Fallout begins for ports of Montreal, Halifax

MONTREAL (April 13)– Four major ocean carriers are laying groundwork for a vessel-sharing alliance that will link Montreal and Northern Europe, a harbinger of leaner times for Canada’s major eastern ports.

The shipping companies — Maersk Line, P&O Nedlloyd, Orient Overseas Container Line and Canada Maritime — are expected to launch the service in early May, reported Lloyd’s List, the U.K.-based shipping journal. The arrangement would coincide with Sea-Land Service withdrawal from Montreal later this month and pull roughly 55,000 20-foot equivalent units (TEUs) a year from the port.

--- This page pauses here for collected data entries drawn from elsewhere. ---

-- ==== Sys2Proof/Tests/Slice0.lean ====
section
/-! SUPPORT. Tests of the model on fixed values, and one witness for the hypotheses of each statement. -/

namespace Sys2Proof.Tests

open Sys2Proof Sys2Proof.Machine

set_option Elab.async false

/-! ### Small states -/

/-- A request of terminal 2 on Sales Port A, and one of the programme server. -/
def headA : Hdr := ⟨.salesA, 1, 2⟩
def headP : Hdr := ⟨.programme, 7, 0⟩

/-- A running part with default items. -/
def base : State := { State.reset with phase := .running }

def show5 : Show :=
  ⟨5, 0, 0, 1, 3, 700, 120, 0, ⟨100, 10, 5, 2⟩, ⟨20, 0, 0, 0⟩, ⟨4, 0, 0, 0⟩, .onSale, none, false, false, .open_, ⟨100, true⟩, none⟩

def deskNotice : Notice := ⟨.sales .salesA 2, .desk, .normal, .all, [72, 105], .once 1, none, 1⟩

/-- A running part with one show on sale, one ACTIVE hold of Sales Port A on it, a one-spot reel playing and a notice. -/
def hall : State :=
  { base with
    shows := { base.shows with shows := [show5], doors := some 5 :: List.replicate 15 none, clock := ⟨true, 600, 0⟩ }
    seat := ⟨⟨1, .active ⟨5, .standard, 2, .salesA, 2, 0⟩ 100⟩ :: List.replicate 191 ⟨0, .never⟩,
      (List.range 191).map (· + 1), 1, 0, 1⟩
    reel := ⟨[⟨9, 255, 40, 20, none⟩], ⟨[9], 0, .spot 40 20, 20, .playing, 1⟩ :: List.replicate 3 (Reel.ofSlots [])⟩
    notice := ⟨⟨1, some deskNotice⟩ :: List.replicate 31 ⟨0, none⟩, 1, 1, 0⟩ }

/-- The hall with its show in another state. -/
def hallIn (st : ShowState) : State := hall.modifyShow 5 (fun sh => { sh with state := st })
def hallAlert (a : AlertState) : State := hall.withAlert a
def hallStore (x : StoreState) : State := hall.withStore ⟨x, none⟩

/-- The part with panel 1 present in a state, its idle time 30. -/
def panelOne (st : PanelState) : Panel :=
  { Panel.ofConfig { PanelConfig.default with present := true } with state := st, idle := 30 }
def linked (st : PanelState) (c : LinkCond) : State := (hall.withPanelAt 1 (panelOne st)).withCond c

/-- A transaction to panel 1 with its window open. -/
def opened (kind : FrameKind) (batch : Bool) : Transaction := ⟨1, kind, batch, some 1, false, false⟩

/-- The nine bytes of a panel's answer from address 1. -/
def answerBytes (kind reason request fault report : Byte) : List Byte :=
  0xB4 :: [1, kind, reason, request, fault, report] ++ wordBytes (crc16 [1, kind, reason, request, fault, report])

theorem sized_of {s : State}
    (h : [s.shows.titles.length, s.shows.doors.length, s.seat.slots.length, s.board.doors.length,
      s.board.titles.length, s.reel.reels.length, s.notice.slots.length, s.house.map.length, s.house.lines.length,
      s.link.panels.length] = [64, 16, 192, 16, 64, 4, 32, 16, 16, 24])
    (hi : s.store.image = none) : Sized s := by
  simp only [List.cons.injEq, and_true] at h
  obtain ⟨h1, h2, h3, h4, h5, h6, h7, h8, h9, h10⟩ := h
  exact ⟨h1, h2, h3, h4, h5, h6, h7, h8, h9, h10, fun i e => by rw [hi] at e; cases e⟩

theorem sized_base : Sized base := sized_of (by decide +kernel) rfl
theorem sized_hall : Sized hall := sized_of (by decide +kernel) rfl

/-- The state a command answers. -/
def after (o : StepOutcome) : State :=
  match o with
  | .next t => t
  | _ => State.reset

def isNext : StepOutcome → Bool
  | .next _ => true
  | _ => false

theorem exists_next {o : StepOutcome} (h : isNext o = true) : ∃ t, o = .next t := by
  cases o with
  | next t => exact ⟨t, rfl⟩
  | fault f => cases h
  | refused r => cases h

/-- The reply a request gets, sent to a state. -/
def answered (c : Instr) (s : State) : Option Reply :=
  (requestBody c).bind (fun x => (((after (exec c s)).portAt x.1.port).answers.getLast?).map (·.reply))

/-- The answer codes of requests in their turn, each sent to the same state. -/
def codes (s : State) (l : List Instr) : List (Option Result) :=
  l.map (fun c =>
    match requestBody c with
    | some (h, _, _) =>
      if Ready c s then ((((after (exec c s)).portAt h.port).answers.getLast?).map (·.reply.code)) else none
    | none => none)

/-! ### The check of a command's own form -/

theorem test_form_order : Instr.wf (.tick1s [.clock, .seat, .seat, .link] allMin) = false ∧
    Instr.wf (.minuteBoundary [.shows]) = false ∧ Instr.wf (.tick1ms 0 .low [.house]) = false ∧
    Instr.wf (.tick1s [.link, .clock, .reel, .seat] allMin) = true := by decide
theorem test_form_places : Instr.wf (.holdExpiry 192) = false ∧ Instr.wf (.reelItemEnd 4) = false ∧
    Instr.wf (.startLineQualified 16) = false ∧ Instr.wf (.panelPollDue 0) = false ∧
    Instr.wf (.panelProbeDue 25) = false ∧ Instr.wf (.holdExpiry 191) = true := by decide
theorem test_form_frames : Instr.wf (.requestFrame .salesA [0, 1, 5, 3, 0]) = false ∧
    Instr.wf (.panelAnswer [1, 2]) = false ∧ Instr.wf (.requestFrame .salesA [0, 0, 5, 3, 0, 1, 2]) = true := by decide
theorem test_form_widths : Instr.wf (.holdSeats headA 65536 0 1) = false ∧ Instr.wf (.holdSeats headA 1 256 1) = false ∧
    Instr.wf (.setCauseMask headA 256) = false ∧ Instr.wf (.setCauseMask headP 65536) = false ∧
    Instr.wf (.setPolicy headP [(0, 256)]) = false ∧ Instr.wf (.setPolicy headP [(3, 65536)]) = false ∧
    Instr.wf (.buildReel headP 0 [(65536, 1)] 0) = false ∧ Instr.wf (.setClock headP 65536 0) = false := by decide
theorem test_form_fields :
    Instr.wf (.postNotice headA 3 1 (.unknown 2) [] (.once 5) none none) = false ∧
    Instr.wf (.postNotice headA 3 1 .all [] (.unknown 2) none none) = false ∧
    Instr.wf (.setPanel headP 1 true (.unknown 3) 0) = false ∧
    Instr.wf (.postNotice headA 3 1 .all (List.replicate 256 65) (.once 5) none none) = false ∧
    Instr.wf (.loadShow headP 1 0 1 0 0 0 0 (0, 0, 0) false none (none, some 65536, none) (none, none, none) false) = false ∧
    Instr.wf (.amendShow headP 1 none none none none (some (some 65536)) none) = false := by decide +kernel

/-! ### Checks, encodings -/

/-- The check value of the CRC-16 of R192 over the digits 1 to 9. -/
theorem test_crc16 : crc16 [49, 50, 51, 52, 53, 54, 55, 56, 57] = 0x29B1#16 := by decide +kernel

/-- A Hold Seats request's body, written out: show 5, zone PREMIUM, 2 seats (R192). -/
theorem test_bodies : parseBody headA 1 [0, 5, 1, 2] = some (.holdSeats headA 5 1 2) ∧
    parseBody headA 2 [191, 7] = some (.confirmHold headA 191 7) ∧
    parseBody headP 114 [5, 160, 0] = some (.setClock headP 1440 0) ∧ parseBody headP 90 [] = some (.clearAlert headP) ∧
    parseBody headP 90 [0] = none ∧ parseBody headA 1 [0, 5, 1] = none ∧
    parseBody headP 67 [3] = some (.clearReel headP 3) := by decide +kernel

theorem test_portChecks : portCheck .salesA ⟨1, 114, 0, [0, 0, 0]⟩ = some .notPermitted ∧
    portCheck .programme ⟨1, 1, 0, [0, 5, 1, 2]⟩ = some .notPermitted ∧
    portCheck .salesA ⟨1, 17, 0, []⟩ = some .unknownRequest ∧ portCheck .salesB ⟨1, 1, 64, [0, 5, 1, 2]⟩ = some .badArgument ∧
    portCheck .salesB ⟨1, 1, 63, [0, 5, 1, 2]⟩ = none := by decide +kernel

/-- R99: the sequences of section 5.7, with steps 2, 4, 3 and 12. -/
theorem test_reelOrders : buildSlots [(1, 2), (2, 1), (3, 1)] 2 = [1, 2, 1, 3] ∧
    buildSlots [(1, 3), (2, 2), (3, 1)] 4 = [1, 2, 1, 3, 1, 2] ∧ buildSlots [(1, 3), (2, 2), (3, 1)] 3 = [1, 1, 2, 1, 2, 3] ∧
    buildSlots [(1, 3), (2, 2), (3, 1)] 12 = [1, 1, 1, 2, 2, 3] := by
  decide +kernel

/-! ### Reset, start-up, ticks -/

theorem test_reset : State.reset.phase = .inReset ∧ State.reset.pending = [] ∧ State.reset.policy = .default ∧
    (∀ p, attention p State.reset = false) := ⟨rfl, rfl, rfl, fun p => by cases p <;> decide⟩

/-- A start-up with the image failing its check: 100 ticks of a low alert line, and the part runs. -/
theorem test_startUp : ((after (exec (.startUp 1 false) State.reset)).lineState 0).stable = .high ∧
    (after (exec (.startUp 1 false) State.reset)).storeInvalid = true ∧
    (after (exec (.startUpAlertFound .low)
      ((after (exec (.startUp 1 false) State.reset)).withAlertLine ⟨.low, 99⟩))).phase = .running := by decide +kernel

theorem test_idle : step base = .next base := rfl

theorem test_clock : (after (exec (.tick1s [] []) hall)).shows.clock = ⟨true, 600, 1⟩ ∧
    (after (exec (.tick1s [] []) (hall.withClock ⟨true, 1439, 59⟩))).shows.clock = ⟨true, 0, 0⟩ ∧
    (after (exec (.minuteBoundary []) (hall.withClock ⟨true, 1439, 59⟩))).shows.shows = [] := by decide +kernel

/-- The show starts seating doors_lead minutes before it starts (R11). -/
theorem test_doors : ((after (exec (.minuteBoundary []) (hall.withClock ⟨true, 679, 59⟩))).findShow 5).map (·.state) =
      some .seating ∧
    ((after (exec (.minuteBoundary []) (hall.withClock ⟨true, 678, 59⟩))).findShow 5).map (·.state) = some .onSale := by
  decide +kernel

/-! ### Witnesses: the hypotheses of each statement, met together by a concrete state and concrete operands -/

theorem met_StepRunsTheFrontCommand : ∃ (c : Instr) (rest : List Instr) (s : State), s.pending = c :: rest ∧ base.pending = [] :=
  ⟨.hardReset, [.storeFault], base.withPending [.hardReset, .storeFault], rfl, rfl⟩

theorem met_RequestBodiesReadBack : ∃ i h k b, Instr.wf i = true ∧ requestBody i = some (h, k, b) :=
  ⟨.loadShow headP 65535 6 16 63 1439 300 180 (1023, 1023, 1023) true (some 65535) (some 0, none, some 1023)
    (none, none, none) true, _, _, _, by decide +kernel, rfl⟩

theorem met_BytesMakeTheFrame : ∃ f : Frame, ∃ x : PortState, f.body.length ≤ 255 ∧ f.body.length = 255 ∧ x.receiver = .hunting :=
  ⟨⟨1, 2, 3, List.replicate 255 0⟩, .reset, by decide +kernel, by decide +kernel, rfl⟩

theorem met_StepKeepsTheSizes : ∃ s t, Sized s ∧ step s = .next t :=
  have ⟨t, h⟩ := exists_next (o := step (hall.withPending [.cancelShow headP 5])) (by decide +kernel)
  ⟨_, t, sized_of (by decide +kernel) rfl, h⟩

theorem met_StepKeepsTheJournalLaw : ∃ s t, JournalLaw s.journal ∧ s.journal.entries.length = 2 ∧ step s = .next t :=
  have ⟨t, h⟩ := exists_next
    (o := step ((hall.withJournal ⟨65535, 9, [⟨10, .alert, .update⟩, ⟨65535, .notices, .update⟩]⟩).withPending
      [.cancelShow headP 5])) (by decide +kernel)
  ⟨_, t, ⟨by decide +kernel, by decide +kernel, by decide +kernel, by decide +kernel, by decide +kernel, by decide +kernel⟩,
    by decide +kernel, h⟩

theorem met_StepKeepsThePanelLaw : ∃ s t, JournalLaw s.journal ∧ PanelLaw s ∧ step s = .next t := by
  have ⟨t, h⟩ := exists_next (o := step ((linked .syncing .idle).withPending [.panelGrant])) (by decide +kernel)
  refine ⟨_, t, ⟨by decide +kernel, by decide +kernel, by decide +kernel, by decide +kernel, by decide +kernel,
    by decide +kernel⟩, fun p hp => ?_, h⟩
  have e : ∀ q ∈ (linked .syncing .idle).link.panels, q.shown = 0 ∧ q.batch = none ∧ q.refresh = none := by decide +kernel
  have ⟨e1, e2, e3⟩ := e p hp
  refine ⟨e1 ▸ Nat.zero_le _, ?_, ?_⟩
  · intro b r hb; rw [e2] at hb; cases hb
  · intro f hf; rw [e3] at hf; cases hf

theorem met_StepKeepsThePortsLaw : ∃ s t, PortsLaw s ∧ step s = .next t :=
  have ⟨t, h⟩ := exists_next (o := step (hall.withPending [.cancelShow headP 5])) (by decide +kernel)
  ⟨_, t, fun p => by
    have e : State.portAt (hall.withPending [.cancelShow headP 5]) p = PortState.reset := by cases p <;> rfl
    rw [e]
    exact ⟨⟨by decide, by decide, by decide, by decide, by decide, by decide, by decide, fun n _ => by simp [PortState.reset]⟩,
      fun f h => by cases h⟩, h⟩

theorem met_StepKeepsTheAlertLaw : ∃ s t, AlertLaw s ∧ s.phase = .running ∧ s.house.alert = .held ∧ step s = .next t :=
  have ⟨t, h⟩ := exists_next (o := step ((hallAlert .held).withPending [.clearAlert headP])) (by decide +kernel)
  ⟨_, t, fun _ => by decide +kernel, rfl, rfl, h⟩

It’s another blow to Canada’s eastern ports, which shippers have used to land U.S.-bound cargo in order to avoid the U.S. harbor maintenance tax (a tax on exports ruled unconstitutional last year) and high rates for freight moving between the U.S. and Europe.

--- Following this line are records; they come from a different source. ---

-- ==== Sys2Proof/Machine/Ops.lean ====
section
/-! DEFINITION. The named operations over the pixel buffers and the registers, error reporting
(the block's one form of exception, spec 60 R242), instantiation and platform reset. -/

namespace Sys2Proof.Machine

/-! ### Pixel buffers (20 R60 to R64) -/

/-- The byte a cell list holds at an offset. -/
def cellRead : List Host.Cell → Nat → Option Byte
  | [], _ => none
  | c :: cs, a => if c.1 = a then some c.2 else cellRead cs a

/-- A cell list with one byte written, rising offsets kept. -/
def cellInsert : List Host.Cell → Nat → Byte → List Host.Cell
  | [], a, v => [(a, v)]
  | c :: cs, a, v =>
    if a < c.1 then (a, v) :: c :: cs
    else if c.1 = a then (a, v) :: cs
    else c :: cellInsert cs a v

/-- One byte of a buffer with its written mark: `none` = unwritten (20 R64). -/
def Memory.read (m : Memory) (a : Nat) : Option Byte := cellRead m.cells a

/-- One byte of a buffer replaced, value and written mark together (20 R64). Writing an unwritten
byte removes the entry. -/
def Memory.write (m : Memory) (a : Nat) : Option Byte → Memory
  | some v => ⟨cellInsert m.cells a v⟩
  | none => ⟨m.cells.filter fun c => c.1 ≠ a⟩

/-- `n` bytes copied in order, value and mark, from offset `so` of `src` to offset `d` of `dst`
(20 R62 to R64). -/
def copyBytes (n : Nat) (src : Memory) (so : Nat) (dst : Memory) (d : Nat) : Memory :=
  (List.range n).foldl (fun m j => m.write (d + j) (src.read (so + j))) dst

/-- `n` bytes of a payload from position `k` written in order at offset `d`; they become written
(44 R197, 20 R63). -/
def storeBytes (n : Nat) (p : List Byte) (k : Nat) (dst : Memory) (d : Nat) : Memory :=
  (List.range n).foldl (fun m j => m.write (d + j) (some (p.getD (k + j) 0))) dst

/-- The offset of pixel `(x, y)` in a row-major buffer `width` pixels wide (20 R60, R61). -/
def pixelOffset (width bytesPerPixel x y : Nat) : Nat := (y * width + x) * bytesPerPixel

/-- The points of a `width` by `height` grid, row by row, `x` upward in each row: the order of the
nested loops of 43 R173 and 44 R197. -/
def gridPoints (width height : Nat) : List (Nat × Nat) :=
  (List.range height).flatMap fun y => (List.range width).map fun x => (x, y)

/-- `BB[x, y]`, byte `j` of the pixel (20 R60). -/
def State.bbByte (s : State) (x y j : Nat) : Option Byte :=
  s.bb.read (pixelOffset s.lw s.par.bytesPerPixel x y + j)

/-- `PF[px, py]`, byte `j` of the pixel (20 R61). -/
def State.pfByte (s : State) (px py j : Nat) : Option Byte :=
  s.pf.read (pixelOffset s.par.w0 s.par.bytesPerPixel px py + j)

/-! ### The end of a command (60 R240 to R244) -/

/-- The 4-bit code of an error (60 R240). -/
def ErrCode.code : ErrCode → BitVec 4
  | .ok => 0
  | .illegal => 1
  | .configBusWidth => 2
  | .configInvalidPin => 3
  | .configDuplicatePin => 4
  | .configMissingControl => 5
  | .configScrollExtents => 6
  | .invalidRotation => 7
  | .bufferSizeMismatch => 8
  | .outOfBounds => 9
  | .notConfigured => 10
  | .invalidOffset => 11
  | .invalidDevice => 12
  | .deviceTableFull => 13
  | .fatal => 14

/-- `raise Error(code)`: the command ends, `LAST_ERR` and `ANY_ERR` are written and nothing else
(60 R242). -/
def State.raise (s : State) (e : ErrCode) : State := { s with lastErr := e, anyErr := true }

/-- A command that completes writes `LAST_ERR <- 0` and leaves `ANY_ERR` (60 R244). -/
def State.complete (s : State) : State := { s with lastErr := .ok }

/-- `RESULT <- v` (10 R31). -/
def State.setResult (s : State) (v : Word) : State := { s with result := v }

/-! ### Register updates, one per group of registers a rule writes together -/

/-- `STAGE[r] <- e` (41 R111). -/
def State.stagePin (s : State) (r : Role) (e : StageEntry) : State :=
  { s with stage := s.stage.set r.index.val e }

/-- The bus status a failing `BUILD` check leaves (41 R114). -/
def State.killBus (s : State) : State :=
  { s with busReady := false, busFatal := true, ng := 0, last := none }

/-- A RegisterMap and lookup table installed (41 R113, R118). -/
def State.installBus (s : State) (ctl : RegisterMap) (groups : List LutGroup) : State :=
  { s with ctl := ctl, ng := groups.length, groups := groups, busReady := true, last := none }

/-- GPIO writes issued, in order, and the eliminator's new `LAST` (20 R55, 42 R145). -/
def State.emit (s : State) (ws : List GpioWrite) (last : Option Byte) : State :=
  { s with trace := s.trace ++ ws, last := last }

/-- A new rotation with the rebuilt backing buffer (43 R171). -/
def State.setRotation (s : State) (r : Rot) (bb : Memory) : State := { s with rot := r, bb := bb }

/-- A new scroll window and the offset it leaves (44 R191). -/
def State.setWindow (s : State) (tfa vsa bfa : Half) (ofs : Option Half) : State :=
  { s with tfa := tfa, vsa := vsa, bfa := bfa, ofs := ofs }

/-- `OFS <- o` (44 R193). -/
def State.setOffset (s : State) (o : Option Half) : State := { s with ofs := o }

/-- `DEV[d] <- e` (45 R221, R223). -/
def State.setDevice (s : State) (d : Nat) (e : Device) : State :=
  { s with devices := s.devices.setIfInBounds d e }

/-- The backing buffer replaced (44 R197). -/
def State.setBacking (s : State) (m : Memory) : State := { s with bb := m }

/-- The physical frame replaced (44 R199). -/
def State.setFrame (s : State) (m : Memory) : State := { s with pf := m }

/-! ### Instantiation and reset -/

/-- An instance with parameters `p`, right after reset; parameters that break 00 R6 are refused
(00 R7). -/
def instantiate (p : Params) : Host.Outcome State Fault Refusal :=
  if p.Legal then .next (State.resetOf p) else .refused .illegalParams

/-- The platform's reset of the block at a command boundary or inside a command whose words have not
all arrived (70 R270): every field at its reset value and the stream emptied. The writes already
issued stay issued, and reset makes none, so the trace keeps its entries (log entry 9). A reset
inside a command being executed is `State.resetDuring`. -/
def State.platformReset (s : State) : State := { State.resetOf s.par with trace := s.trace }

end Sys2Proof.Machine
end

But with the elimination of the harbor maintenance tax on exports followed by deregulation of the U.S. shipping industry later this year, compelling reasons to use Canada’s ports are drying up.

The other shoe could drop on Halifax. Maersk and Sea-Land are expected to announce where they will base their main East Coast container hubs by the end of the month.

The two lines reportedly have set a 5 p.m. deadline today for final proposals on lease agreements and other financial considerations from Baltimore, New York-New Jersey, and Halifax. It is widely anticipated that two ports will share the business.